- Exercise brief -
Using the entries below, write out the line with "-- ==== Sys2Proof/Machine/LaneFloat.lean", the line with "64-bit result. -/", and every line in between, exactly as each is written.

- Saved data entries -
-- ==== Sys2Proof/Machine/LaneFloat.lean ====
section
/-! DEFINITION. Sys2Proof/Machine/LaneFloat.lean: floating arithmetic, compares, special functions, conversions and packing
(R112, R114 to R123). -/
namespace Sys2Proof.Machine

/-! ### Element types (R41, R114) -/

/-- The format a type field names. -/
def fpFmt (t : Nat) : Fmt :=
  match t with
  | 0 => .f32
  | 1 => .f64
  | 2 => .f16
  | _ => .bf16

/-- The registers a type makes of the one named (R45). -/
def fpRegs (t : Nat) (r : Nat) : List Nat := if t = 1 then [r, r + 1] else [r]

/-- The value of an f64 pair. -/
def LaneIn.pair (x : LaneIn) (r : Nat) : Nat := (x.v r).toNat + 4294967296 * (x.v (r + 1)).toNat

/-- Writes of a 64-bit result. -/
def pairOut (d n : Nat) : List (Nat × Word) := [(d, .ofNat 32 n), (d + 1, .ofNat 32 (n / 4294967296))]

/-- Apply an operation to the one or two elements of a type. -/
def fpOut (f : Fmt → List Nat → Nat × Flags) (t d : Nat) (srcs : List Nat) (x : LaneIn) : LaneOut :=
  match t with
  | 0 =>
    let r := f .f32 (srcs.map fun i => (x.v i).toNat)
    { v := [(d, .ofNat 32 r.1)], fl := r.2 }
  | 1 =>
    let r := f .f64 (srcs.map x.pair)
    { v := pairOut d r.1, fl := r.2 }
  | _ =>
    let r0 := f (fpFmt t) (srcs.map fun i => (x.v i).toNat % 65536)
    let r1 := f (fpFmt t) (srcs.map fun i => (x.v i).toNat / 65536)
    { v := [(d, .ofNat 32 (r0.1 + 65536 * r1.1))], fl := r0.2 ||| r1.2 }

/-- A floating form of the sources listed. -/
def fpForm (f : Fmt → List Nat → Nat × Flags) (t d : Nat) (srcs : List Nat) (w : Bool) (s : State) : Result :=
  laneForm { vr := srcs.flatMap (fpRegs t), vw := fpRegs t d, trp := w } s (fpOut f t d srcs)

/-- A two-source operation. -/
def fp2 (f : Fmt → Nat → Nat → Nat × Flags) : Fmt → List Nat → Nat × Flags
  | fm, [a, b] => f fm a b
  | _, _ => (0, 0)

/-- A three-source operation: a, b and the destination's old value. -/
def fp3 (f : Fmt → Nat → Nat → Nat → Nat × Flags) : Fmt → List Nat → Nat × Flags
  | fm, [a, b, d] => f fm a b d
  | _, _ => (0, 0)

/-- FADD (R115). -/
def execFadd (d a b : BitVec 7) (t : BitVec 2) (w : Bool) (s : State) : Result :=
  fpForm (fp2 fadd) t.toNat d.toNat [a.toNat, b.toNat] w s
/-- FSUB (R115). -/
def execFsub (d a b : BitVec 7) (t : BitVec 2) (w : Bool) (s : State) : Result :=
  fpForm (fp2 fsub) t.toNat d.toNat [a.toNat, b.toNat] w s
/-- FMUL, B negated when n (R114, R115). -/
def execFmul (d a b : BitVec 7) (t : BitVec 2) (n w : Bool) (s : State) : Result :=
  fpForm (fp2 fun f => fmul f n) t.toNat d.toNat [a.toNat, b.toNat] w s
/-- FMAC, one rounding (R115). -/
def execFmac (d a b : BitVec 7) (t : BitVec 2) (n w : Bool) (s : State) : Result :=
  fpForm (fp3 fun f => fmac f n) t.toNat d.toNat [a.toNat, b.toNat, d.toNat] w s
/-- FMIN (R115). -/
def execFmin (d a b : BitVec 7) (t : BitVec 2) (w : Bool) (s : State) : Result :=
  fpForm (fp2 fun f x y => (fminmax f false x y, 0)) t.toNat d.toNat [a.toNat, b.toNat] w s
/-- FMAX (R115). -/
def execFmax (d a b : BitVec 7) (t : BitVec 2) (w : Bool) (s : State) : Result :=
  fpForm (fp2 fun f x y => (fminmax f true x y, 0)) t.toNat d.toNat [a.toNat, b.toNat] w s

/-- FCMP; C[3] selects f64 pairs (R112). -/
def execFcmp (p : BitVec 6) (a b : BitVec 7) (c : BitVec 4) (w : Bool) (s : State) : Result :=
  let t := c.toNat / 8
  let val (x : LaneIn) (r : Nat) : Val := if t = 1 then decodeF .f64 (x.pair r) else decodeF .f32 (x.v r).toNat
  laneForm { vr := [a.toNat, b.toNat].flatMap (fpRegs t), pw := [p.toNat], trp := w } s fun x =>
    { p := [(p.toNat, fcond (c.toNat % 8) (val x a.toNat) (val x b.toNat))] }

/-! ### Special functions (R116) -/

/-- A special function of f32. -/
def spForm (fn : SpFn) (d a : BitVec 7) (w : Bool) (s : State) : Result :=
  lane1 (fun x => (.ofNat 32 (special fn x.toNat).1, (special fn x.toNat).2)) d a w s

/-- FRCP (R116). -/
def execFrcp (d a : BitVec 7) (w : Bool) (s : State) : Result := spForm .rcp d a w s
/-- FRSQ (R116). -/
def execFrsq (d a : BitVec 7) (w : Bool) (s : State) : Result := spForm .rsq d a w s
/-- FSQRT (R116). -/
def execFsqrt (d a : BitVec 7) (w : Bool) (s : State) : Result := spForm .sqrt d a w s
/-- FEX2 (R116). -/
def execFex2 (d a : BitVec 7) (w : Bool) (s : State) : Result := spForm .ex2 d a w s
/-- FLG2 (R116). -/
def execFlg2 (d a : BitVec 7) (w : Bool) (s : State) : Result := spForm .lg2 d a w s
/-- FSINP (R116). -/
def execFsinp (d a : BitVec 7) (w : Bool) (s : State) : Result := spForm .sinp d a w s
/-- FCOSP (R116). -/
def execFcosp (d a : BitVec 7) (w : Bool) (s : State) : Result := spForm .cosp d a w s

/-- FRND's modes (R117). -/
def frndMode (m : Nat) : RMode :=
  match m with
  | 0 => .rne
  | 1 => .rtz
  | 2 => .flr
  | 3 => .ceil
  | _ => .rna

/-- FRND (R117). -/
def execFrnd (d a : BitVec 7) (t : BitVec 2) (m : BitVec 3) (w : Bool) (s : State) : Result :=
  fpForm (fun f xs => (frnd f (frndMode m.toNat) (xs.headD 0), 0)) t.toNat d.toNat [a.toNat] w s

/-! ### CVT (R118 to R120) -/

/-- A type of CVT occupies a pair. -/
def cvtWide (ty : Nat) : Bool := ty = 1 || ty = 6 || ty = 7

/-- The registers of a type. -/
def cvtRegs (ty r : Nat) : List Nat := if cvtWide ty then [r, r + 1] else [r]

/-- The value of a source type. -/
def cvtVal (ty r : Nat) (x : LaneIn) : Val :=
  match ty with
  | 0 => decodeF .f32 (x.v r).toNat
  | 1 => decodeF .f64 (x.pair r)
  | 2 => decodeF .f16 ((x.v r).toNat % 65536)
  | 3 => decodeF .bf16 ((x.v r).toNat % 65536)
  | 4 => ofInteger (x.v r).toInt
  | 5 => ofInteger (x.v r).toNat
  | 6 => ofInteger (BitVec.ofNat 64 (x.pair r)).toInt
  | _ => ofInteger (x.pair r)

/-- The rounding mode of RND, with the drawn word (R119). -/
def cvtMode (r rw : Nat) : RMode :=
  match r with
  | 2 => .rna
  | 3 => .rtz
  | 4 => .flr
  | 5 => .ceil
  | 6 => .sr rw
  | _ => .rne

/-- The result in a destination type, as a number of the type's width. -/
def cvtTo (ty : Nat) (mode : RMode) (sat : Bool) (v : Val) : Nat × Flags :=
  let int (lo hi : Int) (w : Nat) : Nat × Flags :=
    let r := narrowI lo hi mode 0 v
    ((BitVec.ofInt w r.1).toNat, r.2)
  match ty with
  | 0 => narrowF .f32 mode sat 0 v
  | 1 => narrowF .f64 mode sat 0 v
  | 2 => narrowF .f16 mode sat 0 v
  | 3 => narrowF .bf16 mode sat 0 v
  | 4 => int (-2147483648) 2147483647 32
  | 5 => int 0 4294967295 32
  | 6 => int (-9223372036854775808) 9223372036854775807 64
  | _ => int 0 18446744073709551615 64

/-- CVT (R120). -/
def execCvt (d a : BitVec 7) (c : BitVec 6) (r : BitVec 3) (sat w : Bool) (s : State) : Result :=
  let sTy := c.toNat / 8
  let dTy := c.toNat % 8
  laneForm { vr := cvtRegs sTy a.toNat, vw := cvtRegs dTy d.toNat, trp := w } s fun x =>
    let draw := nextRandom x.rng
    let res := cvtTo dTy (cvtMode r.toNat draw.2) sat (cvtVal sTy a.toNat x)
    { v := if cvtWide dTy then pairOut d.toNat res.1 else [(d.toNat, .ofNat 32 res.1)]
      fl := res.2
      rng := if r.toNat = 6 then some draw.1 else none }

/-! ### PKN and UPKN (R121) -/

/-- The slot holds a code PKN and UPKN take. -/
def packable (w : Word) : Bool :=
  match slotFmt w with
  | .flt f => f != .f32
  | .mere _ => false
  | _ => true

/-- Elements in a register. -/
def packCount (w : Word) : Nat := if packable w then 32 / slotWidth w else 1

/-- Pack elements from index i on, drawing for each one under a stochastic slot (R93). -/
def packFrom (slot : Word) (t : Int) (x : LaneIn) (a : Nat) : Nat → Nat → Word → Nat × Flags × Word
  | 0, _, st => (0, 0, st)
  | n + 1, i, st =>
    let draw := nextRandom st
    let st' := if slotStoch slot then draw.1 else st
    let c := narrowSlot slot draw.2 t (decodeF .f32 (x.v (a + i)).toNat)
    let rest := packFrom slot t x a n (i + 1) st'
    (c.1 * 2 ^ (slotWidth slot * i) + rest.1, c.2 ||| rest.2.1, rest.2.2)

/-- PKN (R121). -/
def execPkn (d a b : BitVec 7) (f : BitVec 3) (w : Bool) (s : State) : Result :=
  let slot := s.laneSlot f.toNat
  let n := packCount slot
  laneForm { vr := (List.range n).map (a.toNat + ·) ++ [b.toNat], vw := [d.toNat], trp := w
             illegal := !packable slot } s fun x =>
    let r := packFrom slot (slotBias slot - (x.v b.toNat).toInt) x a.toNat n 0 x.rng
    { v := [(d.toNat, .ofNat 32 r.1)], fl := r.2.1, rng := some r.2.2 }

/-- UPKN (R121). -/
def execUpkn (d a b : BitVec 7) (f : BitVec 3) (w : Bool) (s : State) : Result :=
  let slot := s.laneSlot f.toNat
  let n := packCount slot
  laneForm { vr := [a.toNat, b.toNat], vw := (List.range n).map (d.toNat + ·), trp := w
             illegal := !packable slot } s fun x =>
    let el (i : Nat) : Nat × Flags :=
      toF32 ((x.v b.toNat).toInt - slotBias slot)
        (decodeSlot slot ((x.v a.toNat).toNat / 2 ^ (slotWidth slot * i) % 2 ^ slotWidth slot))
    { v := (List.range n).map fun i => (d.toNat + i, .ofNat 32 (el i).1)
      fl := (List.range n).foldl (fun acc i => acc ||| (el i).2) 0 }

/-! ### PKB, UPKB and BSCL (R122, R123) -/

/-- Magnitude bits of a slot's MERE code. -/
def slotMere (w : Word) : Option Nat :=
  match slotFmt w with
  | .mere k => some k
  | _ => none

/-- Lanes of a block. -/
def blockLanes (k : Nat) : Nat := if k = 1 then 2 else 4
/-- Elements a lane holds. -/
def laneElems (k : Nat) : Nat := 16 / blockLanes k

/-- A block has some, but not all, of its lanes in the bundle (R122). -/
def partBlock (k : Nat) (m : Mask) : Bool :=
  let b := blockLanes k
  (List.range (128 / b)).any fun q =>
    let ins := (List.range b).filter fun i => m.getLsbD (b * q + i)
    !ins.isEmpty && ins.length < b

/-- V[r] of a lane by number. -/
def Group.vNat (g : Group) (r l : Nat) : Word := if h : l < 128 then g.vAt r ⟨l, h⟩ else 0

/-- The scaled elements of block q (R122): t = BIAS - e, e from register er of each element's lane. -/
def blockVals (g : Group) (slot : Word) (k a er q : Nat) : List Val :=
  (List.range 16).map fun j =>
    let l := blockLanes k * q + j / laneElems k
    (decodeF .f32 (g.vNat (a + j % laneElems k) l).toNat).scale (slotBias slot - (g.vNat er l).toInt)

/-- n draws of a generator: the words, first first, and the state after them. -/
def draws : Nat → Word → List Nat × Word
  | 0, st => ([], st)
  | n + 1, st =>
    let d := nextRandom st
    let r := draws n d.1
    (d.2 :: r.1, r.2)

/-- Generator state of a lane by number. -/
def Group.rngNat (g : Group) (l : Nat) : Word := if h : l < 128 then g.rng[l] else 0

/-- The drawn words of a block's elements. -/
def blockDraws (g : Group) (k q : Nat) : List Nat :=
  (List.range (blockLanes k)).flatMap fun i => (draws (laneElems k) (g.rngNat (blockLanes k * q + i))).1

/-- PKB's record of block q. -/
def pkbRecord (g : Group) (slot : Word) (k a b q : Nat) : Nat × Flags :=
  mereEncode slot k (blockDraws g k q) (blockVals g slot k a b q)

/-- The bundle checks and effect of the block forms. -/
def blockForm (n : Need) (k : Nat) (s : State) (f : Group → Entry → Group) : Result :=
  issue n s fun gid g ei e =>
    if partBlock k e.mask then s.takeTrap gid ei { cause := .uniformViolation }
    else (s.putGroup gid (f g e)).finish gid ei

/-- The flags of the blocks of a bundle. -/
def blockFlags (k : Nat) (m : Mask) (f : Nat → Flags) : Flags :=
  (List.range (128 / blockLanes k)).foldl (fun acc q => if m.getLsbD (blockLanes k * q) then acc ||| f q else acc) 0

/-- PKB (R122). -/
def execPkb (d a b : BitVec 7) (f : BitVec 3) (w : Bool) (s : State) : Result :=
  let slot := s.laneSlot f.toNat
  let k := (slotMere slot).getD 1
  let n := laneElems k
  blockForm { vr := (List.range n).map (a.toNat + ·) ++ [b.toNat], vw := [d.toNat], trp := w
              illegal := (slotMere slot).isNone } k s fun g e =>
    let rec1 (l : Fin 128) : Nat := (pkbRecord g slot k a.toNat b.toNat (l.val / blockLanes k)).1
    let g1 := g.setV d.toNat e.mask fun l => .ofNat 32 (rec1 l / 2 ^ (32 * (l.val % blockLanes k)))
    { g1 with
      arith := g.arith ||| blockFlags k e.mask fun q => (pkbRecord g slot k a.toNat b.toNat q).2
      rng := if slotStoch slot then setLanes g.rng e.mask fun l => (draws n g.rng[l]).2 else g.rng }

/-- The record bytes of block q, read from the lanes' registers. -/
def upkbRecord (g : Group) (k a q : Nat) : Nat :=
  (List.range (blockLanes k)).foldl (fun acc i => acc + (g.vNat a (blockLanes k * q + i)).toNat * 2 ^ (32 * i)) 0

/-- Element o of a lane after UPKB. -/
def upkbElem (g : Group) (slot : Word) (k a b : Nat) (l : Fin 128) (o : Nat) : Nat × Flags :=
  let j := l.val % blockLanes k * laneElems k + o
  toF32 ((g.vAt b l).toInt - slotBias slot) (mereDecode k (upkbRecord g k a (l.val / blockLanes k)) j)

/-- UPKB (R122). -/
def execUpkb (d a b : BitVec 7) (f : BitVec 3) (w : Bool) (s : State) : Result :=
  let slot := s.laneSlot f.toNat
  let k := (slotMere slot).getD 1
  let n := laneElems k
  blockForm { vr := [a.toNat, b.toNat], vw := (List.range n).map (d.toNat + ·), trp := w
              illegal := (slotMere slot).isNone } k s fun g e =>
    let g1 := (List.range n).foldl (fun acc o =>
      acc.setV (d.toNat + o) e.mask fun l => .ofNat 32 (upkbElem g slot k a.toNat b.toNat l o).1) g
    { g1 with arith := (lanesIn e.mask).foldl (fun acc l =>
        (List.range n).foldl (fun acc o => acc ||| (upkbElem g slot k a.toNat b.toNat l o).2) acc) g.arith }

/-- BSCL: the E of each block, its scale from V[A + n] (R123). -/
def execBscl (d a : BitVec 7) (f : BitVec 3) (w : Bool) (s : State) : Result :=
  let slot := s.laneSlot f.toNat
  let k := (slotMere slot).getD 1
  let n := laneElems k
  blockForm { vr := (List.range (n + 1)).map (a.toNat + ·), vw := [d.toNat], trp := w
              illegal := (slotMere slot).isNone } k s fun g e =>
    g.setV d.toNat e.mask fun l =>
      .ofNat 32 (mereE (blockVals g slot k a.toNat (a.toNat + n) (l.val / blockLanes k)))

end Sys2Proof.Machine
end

---

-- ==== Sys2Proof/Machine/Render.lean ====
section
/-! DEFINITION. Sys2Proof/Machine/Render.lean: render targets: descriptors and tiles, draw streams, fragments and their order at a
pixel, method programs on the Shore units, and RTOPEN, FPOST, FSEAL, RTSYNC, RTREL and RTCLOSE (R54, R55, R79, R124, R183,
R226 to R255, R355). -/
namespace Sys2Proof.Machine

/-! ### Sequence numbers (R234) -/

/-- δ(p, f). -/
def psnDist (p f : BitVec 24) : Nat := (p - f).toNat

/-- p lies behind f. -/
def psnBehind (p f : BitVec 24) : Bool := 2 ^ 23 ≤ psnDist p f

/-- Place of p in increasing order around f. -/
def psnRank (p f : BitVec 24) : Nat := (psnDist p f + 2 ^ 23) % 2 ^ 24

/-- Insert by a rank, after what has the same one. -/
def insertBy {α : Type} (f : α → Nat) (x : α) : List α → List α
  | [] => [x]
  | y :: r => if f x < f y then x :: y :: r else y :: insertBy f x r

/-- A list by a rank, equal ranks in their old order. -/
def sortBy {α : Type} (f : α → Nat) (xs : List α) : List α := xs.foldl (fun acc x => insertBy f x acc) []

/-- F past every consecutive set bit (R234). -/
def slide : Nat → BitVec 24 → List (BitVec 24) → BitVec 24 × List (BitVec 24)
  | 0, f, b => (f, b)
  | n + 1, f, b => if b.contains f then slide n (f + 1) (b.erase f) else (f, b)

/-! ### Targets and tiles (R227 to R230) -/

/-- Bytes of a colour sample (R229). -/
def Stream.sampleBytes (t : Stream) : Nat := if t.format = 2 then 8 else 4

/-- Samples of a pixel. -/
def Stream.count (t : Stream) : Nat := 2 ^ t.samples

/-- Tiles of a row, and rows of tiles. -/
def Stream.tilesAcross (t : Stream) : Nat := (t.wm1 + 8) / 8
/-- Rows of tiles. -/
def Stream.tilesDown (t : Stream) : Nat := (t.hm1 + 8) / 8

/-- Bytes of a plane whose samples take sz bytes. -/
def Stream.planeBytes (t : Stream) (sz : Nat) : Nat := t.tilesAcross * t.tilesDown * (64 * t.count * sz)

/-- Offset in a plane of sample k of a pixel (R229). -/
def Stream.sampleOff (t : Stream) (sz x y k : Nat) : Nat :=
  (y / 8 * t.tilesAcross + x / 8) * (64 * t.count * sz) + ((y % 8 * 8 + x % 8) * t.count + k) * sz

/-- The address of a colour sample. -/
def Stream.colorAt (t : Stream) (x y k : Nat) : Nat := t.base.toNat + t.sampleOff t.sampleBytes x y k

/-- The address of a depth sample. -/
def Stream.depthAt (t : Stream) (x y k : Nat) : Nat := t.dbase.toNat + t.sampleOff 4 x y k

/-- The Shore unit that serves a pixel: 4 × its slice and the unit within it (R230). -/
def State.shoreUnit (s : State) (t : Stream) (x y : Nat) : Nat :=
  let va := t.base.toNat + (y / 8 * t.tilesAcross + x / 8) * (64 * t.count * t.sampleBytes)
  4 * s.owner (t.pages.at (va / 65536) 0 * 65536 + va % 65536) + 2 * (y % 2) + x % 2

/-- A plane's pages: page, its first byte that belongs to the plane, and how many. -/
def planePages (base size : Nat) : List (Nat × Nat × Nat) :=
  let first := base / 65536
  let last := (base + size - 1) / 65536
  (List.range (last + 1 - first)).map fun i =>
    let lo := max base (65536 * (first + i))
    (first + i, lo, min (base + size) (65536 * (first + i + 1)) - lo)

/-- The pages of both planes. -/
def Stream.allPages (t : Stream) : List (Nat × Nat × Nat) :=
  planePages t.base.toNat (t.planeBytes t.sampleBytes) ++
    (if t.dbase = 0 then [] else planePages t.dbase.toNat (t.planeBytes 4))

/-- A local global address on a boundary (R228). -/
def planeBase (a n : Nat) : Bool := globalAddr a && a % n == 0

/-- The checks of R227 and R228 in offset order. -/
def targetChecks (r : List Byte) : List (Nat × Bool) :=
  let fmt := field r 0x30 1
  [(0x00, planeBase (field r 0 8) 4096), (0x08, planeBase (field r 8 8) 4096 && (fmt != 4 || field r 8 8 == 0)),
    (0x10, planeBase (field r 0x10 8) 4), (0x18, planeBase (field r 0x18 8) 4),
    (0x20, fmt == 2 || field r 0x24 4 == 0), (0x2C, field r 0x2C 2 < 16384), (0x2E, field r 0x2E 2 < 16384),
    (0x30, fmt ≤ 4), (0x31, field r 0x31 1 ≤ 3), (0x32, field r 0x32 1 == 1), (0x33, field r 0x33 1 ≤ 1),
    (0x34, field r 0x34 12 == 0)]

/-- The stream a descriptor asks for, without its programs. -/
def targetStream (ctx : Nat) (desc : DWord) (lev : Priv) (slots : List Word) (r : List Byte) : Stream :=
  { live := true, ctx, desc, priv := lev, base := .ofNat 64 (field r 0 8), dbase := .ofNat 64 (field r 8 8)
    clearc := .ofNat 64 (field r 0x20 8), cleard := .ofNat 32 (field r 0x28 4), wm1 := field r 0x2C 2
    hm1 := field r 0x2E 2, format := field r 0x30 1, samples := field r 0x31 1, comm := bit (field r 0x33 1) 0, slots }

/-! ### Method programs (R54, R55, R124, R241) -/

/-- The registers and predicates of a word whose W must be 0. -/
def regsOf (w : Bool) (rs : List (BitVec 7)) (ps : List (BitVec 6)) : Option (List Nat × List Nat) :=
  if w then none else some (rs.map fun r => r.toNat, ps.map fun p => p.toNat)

- Written response -
-- ==== Sys2Proof/Machine/LaneFloat.lean ====
section
/-! DEFINITION. Sys2Proof/Machine/LaneFloat.lean: floating arithmetic, compares, special functions, conversions and packing
(R112, R114 to R123). -/
namespace Sys2Proof.Machine

/-! ### Element types (R41, R114) -/

/-- The format a type field names. -/
def fpFmt (t : Nat) : Fmt :=
  match t with
  | 0 => .f32
  | 1 => .f64
  | 2 => .f16
  | _ => .bf16

/-- The registers a type makes of the one named (R45). -/
def fpRegs (t : Nat) (r : Nat) : List Nat := if t = 1 then [r, r + 1] else [r]

/-- The value of an f64 pair. -/
def LaneIn.pair (x : LaneIn) (r : Nat) : Nat := (x.v r).toNat + 4294967296 * (x.v (r + 1)).toNat

/-- Writes of a 64-bit result. -/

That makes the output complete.